HEY !  MacAddict issue 69 is not bad!  good networking article. And a free sound app.  And they said Adobe InDesign is better than Quark X-Press. AHAHAHAH. good job MacAddict.  I hope Quark dies.


----------



## vic (Apr 8, 2002)

nummi, you are wrong, or macaddict is wrong, quark is better than indesign. indesign is ms office of layout apps, bloated and slow. try quark in os 9 and indesign in os 9 and you will see what i mean, quark is a smooth ride, indesign is moneyware.


----------



## Nummi_G4 (Apr 17, 2002)

> _Originally posted by vic _
> *nummi, you are wrong, or macaddict is wrong, quark is better than indesign. indesign is ms office of layout apps, bloated and slow. try quark in os 9 and indesign in os 9 and you will see what i mean, quark is a smooth ride, indesign is moneyware. *



  I have XPress 4.0.  I do not think I will get 5.0  It is not out for OS X.  that is what I want now.  It is time to leave OS9.  Right now... I think XPress is better than Indesign.  But I want Adobe to come out on top.


----------



## vic (Apr 17, 2002)

no you don;t u dont want adobe to come on top, not when they will charge you 500+ dollars for their products.. oh wait... nevermind - admit it adobe has a monopoly in the graphics industry and they are slowly but surely startng to price thei products acordingly.


----------



## Nummi_G4 (Apr 18, 2002)

XPRESS COSTS MORE than InDesign. !They do not have a monopoly... Macromedia has a huge market share.


----------



## vic (Apr 18, 2002)

macromedia is web adobe is print. two diffenet markets. quark costs a lot, but if quark dies, which is what some people have sid they wished around her, the adobe will start chargin as much. they just need converts now. see so indesigns price is low because of compewtition, so you should with for even more companies to come up with good publishing products. then prices wil be even lower. makes sense?


----------



## Nummi_G4 (Apr 18, 2002)

Yes... you do make sense. I just wish the evil suits (business men) were not in control of Adobe.... or any company.


----------



## ebolag4 (Apr 18, 2002)

I personally like MacAddict, here are my reasons why.

1. The CD.

2. They write on the level of the intermediate and beginner user. Most who subscribe to the magazine are not "power users" like most of us.
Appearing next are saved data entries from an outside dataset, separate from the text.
/-- Copy one entry into the slot; the fault code if a line cannot be saved. Lines before it are written. -/
def State.copyEntry (s : State) (k step off : Nat) (e : PlanEntry) : State × Option Nat :=
  let (s1, bs) := s.readRun saveWho e.src e.len
  match badLine e.kind step 0 (linesOfRun bs (e.len / 128)) with
  | some (i, code) => (s1.slotWrite k off ((bs.take (128 * i)).map (·.1)), some code)
  | none => (s1.slotWrite k off bs.data, none)

/-- Copy the entries of a phase in plan order; stops at a fault with its code and entry index. -/
def State.copyEntries (k step : Nat) : List (Nat × Nat × PlanEntry) → State → State × Option (Nat × Nat)
  | [], s => (s, none)
  | (i, off, e) :: es, s =>
    let (s1, f) := s.copyEntry k step off e
    match f with
    | some code => (s1, some (code, i))
    | none => State.copyEntries k step es s1

def SavePlan.phase (p : SavePlan) (ph : Nat) : List (Nat × Nat × PlanEntry) := p.placed.filter fun e => e.2.2.phase = ph

def phaseBytes (es : List (Nat × Nat × PlanEntry)) : Nat := (es.map fun e => e.2.2.len).sum

/-- First journal entry of a save: one after the other slot's last, or the oldest in the ring (R257). -/
def State.segmentFirst (s : State) (k : Nat) : Nat :=
  match s.save.slotMark (1 - k) with
  | some m => (m.2 + 1).toNat
  | none => s.jrnOldest

/-- Token counts and quiet entries, then the release; they wait for their price (R216, R257). -/
def State.saveQuiet (s : State) (p : SavePlan) : State :=
  let x := s.save
  let part := fitBytes (x.counts.flatMap (leBytes 4)) (pad128 (4 * x.counts.length))
  let quiet := p.phase 1
  match s.savePay (part.length + phaseBytes quiet) with
  | none => s.saveHold (part.length + phaseBytes quiet)
  | some s1 =>
    match State.copyEntries x.slot p.step quiet (s1.slotWrite x.slot p.tokenOff part) with
    | (s3, some (code, i)) => s3.saveFaults code i
    | (s3, none) =>
      let first := s3.segmentFirst x.slot
      let fin := max first x.captureJrn
      let s4 := s3.setSave
        { s3.save with
          stage := .captured, jrnFirst := first, jrnLast := fin, payloadLen := p.jrnOff + 128 * (fin - first) - 256 }
      s4.signalRelease

/-- At tc the counts of the plan's tokens are read; one that has moved since is a fault (R257). -/
def State.saveCounts (s : State) (p : SavePlan) : State :=
  let tc := (s.save.captureTurn.getD 0).toNat
  if p.tokens.any fun t => tc ≤ (s.token t).stamp.toNat then s.saveFaults 2 0
  else s.setSave { s.save with stage := .counted, counts := p.tokens.map fun t => (s.token t).count.toNat }

/-- The late entries, the journal segment and the digest line (R256, R257). `jrnLast` holds one past the last entry. -/
def State.saveLate (s : State) (p : SavePlan) : State :=
  let x := s.save
  let late := p.phase 0
  let n := phaseBytes late + 128 * (x.jrnLast - x.jrnFirst) + 128
  if s.slotSize < x.payloadLen + 256 then s.saveFaults 5 0
  else
    match s.savePay n with
    | none => s.saveHold n
    | some s1 =>
      match State.copyEntries x.slot p.step late s1 with
      | (s2, some (code, i)) => s2.saveFaults code i
      | (s2, none) =>
        let (s3, seg) := (List.range (x.jrnLast - x.jrnFirst)).foldl
          (fun (acc : State × PBytes) i => let (t, bs) := acc.1.readRun saveWho (acc.1.jrnAddr (x.jrnFirst + i)) 128
            (t, acc.2 ++ bs)) (s2, [])
        if seg.anyPoison then s3.saveFaults 4 0
        else
          let s4 := s3.slotWrite x.slot p.jrnOff seg.data
          let payload : PBytes := s4.peek (s4.slotBase x.slot + 256) x.payloadLen
          let s5 := s4.slotWrite x.slot 128 (fitBytes x.captureDigest 64 ++ shake256 payload.data 32 ++ List.replicate 32 0)
          s5.setSave { s5.save with stage := .done }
3. They write about many things I already know, but sometimes they write about something that is new to me, and it peaks my interest. Many times I have become aware of something because it was featured in an article.

4. It brings variety to the Mac publishing world. (As previously mentioned.)

5. And last but not least on my short list: They print what they want, the way they want, and don't care one snit about what anybody else thinks. I agree that most of the time the design is bad, and the commentaries and articles are on the vapid side, but they do it with such irreverence and disdain of what is "acceptable" by the computing society at large, that it's a blast to read. Could you imagine working in a place that is secure enough with itself to actually let their employees act in such a manner. Most of us would dream of being in that type of environment.

</rant>


----------



## Nummi_G4 (Apr 18, 2002)

Yeah... that is a reason I want to get into graphic design.  At my Dad's work... they just mess around ALL day.  they come in late.. bring their dogs to work... just leave for lunch without telling anyone... download MP3s all day on the T1 line.  that is great.  if you love you job, you will not work a day in your life.  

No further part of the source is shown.